Version-Release number of selected component (if applicable):


How reproducible:
Always

Steps to Reproduce:
1.
2.
3.

Actual results:
Failure do delete a file due to it being removed while the permission change is executed.

Expected results:
Should not fail

Additional info:

Comment 6 Artom Lifshitz 2020-06-19 17:01:53 UTC
OK, managed to get a full traceback out of the sosreports, and though it's not 100% clear on which task the error is coming from, I think the code/root cause is obvious enough:

 \"INFO:nova_statedir:Ownership of /var/lib/nova/triliovault-mounts/MTAuMjUzLjEzMC42NTovcHhlbmdjb3JlMDFfdHJpbGlvX3dzYzAx/.snapshot/daily.2020-05-30_0010/contego_tasks/snapshot_47674bc0-2472-
434a-a58e-4468120aa98c already 42436:42436\", 
 \"stderr: Traceback (most recent call last):\", 
 \" File \\"/docker-config-scripts/nova_statedir_ownership.py\\", line 169, in <module>\", 
 \" NovaStatedirOwnershipManager('/var/lib/nova').run()\", 
 \" File \\"/docker-config-scripts/nova_statedir_ownership.py\\", line 159, in run\", 
 \" self._walk(self.statedir)\", 
 \" File \\"/docker-config-scripts/nova_statedir_ownership.py\\", line 137, in _walk\", 
 \" self._walk(pathname)\", 
 \" File \\"/docker-config-scripts/nova_statedir_ownership.py\\", line 132, in _walk\", 
 \" pathinfo = PathManager(pathname)\", 
 \" File \\"/docker-config-scripts/nova_statedir_ownership.py\\", line 31, in __init__\", 
 \" self._update()\", 
 \" File \\"/docker-config-scripts/nova_statedir_ownership.py\\", line 34, in _update\", 
 \" statinfo = os.stat(self.path)\", 
 \"OSError: [Errno 2] No such file or directory: '/var/lib/nova/triliovault-mounts/MTAuMjUzLjEzMC42NTovcHhlbmdjb3JlMDFfdHJpbGlvX3dzYzAx/.snapshot/daily.2020-05-30_0010/contego_tasks/snapshot_47674bc0-2472-434a-a58e-4468120aa98c/4b96867f-c149-4254-a27c-96dc6ead9109_1586511213'\"
 ]
}
        to retry, use: --limit @/var/lib/heat-config/heat-config-ansible/0a191486-091c-4d69-9701-997f51bdf431_playbook.retry

So it looke like we don't handle the case of a file disappearing between when we list the contents of /var/lib/nova and when we attempt to poke its permissions/selinux labels.

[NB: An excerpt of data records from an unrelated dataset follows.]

/-- Settles O30: by the receiver's state and the check, and for a passing foreign frame by FIFO and ring. -/
theorem frameEndDecides : Obligations.FrameEndDecides := by
  intro s v r u last receiver counted
  have counted : u = s.watchEnd (checkBits v) := counted
  have same : u.lc.receiver = s.lc.receiver := by simp [counted]
  have fifo : u.lc.fifo = s.lc.fifo := by simp [counted]
  have ring : u.lc.ring = s.lc.ring := by simp [counted]
  have hunts : u.toHunt = u.setReceiver r := by rw [State.toHunt, same, receiver]; rfl
  have no_chain (vacant : s.lc.ring.filling = none) : u.lc.chainDue = none :=
    Lc.chainDue_of_filling_none (ring ▸ vacant)
  have held (none : s.lc.ring.filling = none) : u.toHunt.lc.ring.heldSlots = s.lc.ring.used := by
    rw [Ring.used_of_none none, ← ring]
    rfl
  have passes (agrees : v = ~~~ s.lc.receiver.checkRegister) : s.lc.receiver.passes v = true :=
    (Receiver.passes_iff _ _).2 agrees
  have fails (differs : v ≠ ~~~ s.lc.receiver.checkRegister) : s.lc.receiver.passes v = false :=
    eq_false_of_ne_true ((not_congr (Receiver.passes_iff _ _)).2 differs)
  rw [exec_frameEnd last, ← counted]
  refine ⟨fun store f filling => ⟨fun agrees => ?_, fun differs => ?_⟩,
    fun foreign => ⟨fun agrees empty none room => ?_, fun agrees empty none full => ?_, fun agrees waits => ?_,
      fun differs => ?_⟩, fun other => ?_⟩
  · simp only [store]
    rw [passes agrees, State.endStored_passes (ring ▸ filling), hunts]
    rfl
  · simp only [store]
    rw [fails differs, State.endStored_fails, receiver, ← same]
    rfl
  · simp only [foreign]
    rw [passes agrees, State.endForeign_passes (no_chain none), if_pos (fifo.trans empty),
      Lc.beginFrame_room u.toHunt.lc _ _ _ (fifo.trans empty) (held none ▸ room), hunts, same]
    rfl
  · simp only [foreign]
    rw [passes agrees, State.endForeign_passes (no_chain none), if_pos (fifo.trans empty),
      Lc.beginFrame_full u.toHunt.lc _ _ _ (held none ▸ full), hunts, same]
    rfl
  · simp only [foreign]
    rw [passes agrees, State.endForeign_passes (Lc.chainDue_of_waits (fifo ▸ waits)), if_neg (fifo ▸ waits), hunts]
    rfl
  · simp only [foreign]
    rw [fails differs, State.endForeign_fails, hunts]
    rfl
  · rcases other with h | h <;> simp only [h, hunts] <;> rfl

end Sys2Proof.Machine
end

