/-- Settles O40: by the edition and the platform. -/
theorem storedServiceUpdated : Obligations.StoredServiceUpdated := by
  intro s c r old on ok record stored
  obtain ⟨services, pool, -, refusals, -, time⟩ := s.noted_frame c
  obtain ⟨-, number⟩ := Tb.find_some stored
  have stored' : (s.noted c).1.find r.number = some old := by rw [State.noted_find, stored]
  have applies := Tb.applyService_known stored' s.prof c.sender
  refine ⟨fun older => ?_, fun young outside => ?_, fun newer inside => ?_, fun same inside => ?_⟩
  · rw [if_pos older] at applies
    exact serviceApply_ignored on ok record applies rfl
  · rw [if_neg (by simp [young]), if_pos (by simp [outside])] at applies
    obtain ⟨t, ran, taken⟩ := serviceApply_taken on ok record applies rfl
    have removed : Removed s t old := by
      refine removed_of_services (taken.services.trans ?_) (taken.pool.trans ?_) taken.names taken.time <;> simp [Tb.drop]
    refine ⟨t, ran, removed, ?_, taken.swept, number ▸ taken.applied⟩
    rw [taken.refusals, ← refusals]
    rfl
  · rw [if_neg (by simp [editionNewer_not_older newer]), if_neg (by simp [inside]), if_pos newer] at applies
    obtain ⟨t, ran, taken⟩ := serviceApply_taken on ok record applies rfl
    let v := r.entry c.sender ((old.chain ++ s.tb.pool.free).take r.stops.length)
    have put : t.tb.services = putService v s.tb.services := by
      rw [taken.services, ← services]
      simp [v, Tb.replace, Tb.write, StopPool.give]
    obtain ⟨found, others⟩ := found_of_put put
    refine ⟨t, ran, found, others, ?_, taken.refusals.trans refusals, taken.names, taken.time, taken.swept, ?_⟩
    · rw [taken.pool, ← pool]
      rfl
    · simpa [Tb.replace, Tb.cutReports, StopPool.freeCount, StopPool.give] using taken.applied
  · obtain ⟨notOlder, notNewer⟩ := edition_same old.edition
    rw [same, if_neg (by simp [notOlder]), if_neg (by simp [inside]), if_neg (by simp [notNewer])] at applies
    obtain ⟨t, ran, taken⟩ := serviceApply_taken on ok record applies rfl
    let v : Service := { old with mark := true, owner := c.sender, refresh := .running }
    have put : t.tb.services = putService v s.tb.services := by
      rw [taken.services, ← services]
      rfl
    obtain ⟨found, others⟩ := found_of_put put
    have numbered : v.number = r.number := number
    rw [numbered] at found others
    exact ⟨t, ran, found, others, taken.pool.trans pool, taken.refusals.trans refusals, taken.names, taken.time,
      taken.swept, taken.applied⟩

end Sys2Proof.Machine
end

By the way, this is what I had to do to get the stack trace out of the sosreports:

$ zgrep -l '/var/lib/nova/triliovault-mounts/MTAuMjUzLjEzMC42NTovcHhlbmdjb3JlMDFfdHJpbGlvX3dzYzAx/.snapshot/daily.2020-05-30_0010/contego_tasks/snapshot_47674bc0-2472-434a-a58e-4468120aa98c/4b96867f-c149-4254-a27c-96dc6ead9109_1586511213' -R *
0400-rh_o1mwsc01.mgmt_2020-06-05.log
$

Open that file, search for 'OSError', find that it's in the massive value (including literals \'n') of a 'debug_stdout' field in a REST API response, and realize I need to process it as follows to make it readable:

$ echo -e `grep deploy_stdout 0400-rh_o1mwsc01.mgmt_2020-06-05.log` | less

I was then able to scroll through the output, and isolate the paragraph I pasted above. If the full traceback (instead of just the isolated error) had just been present in the bug report, all this could have been avoided.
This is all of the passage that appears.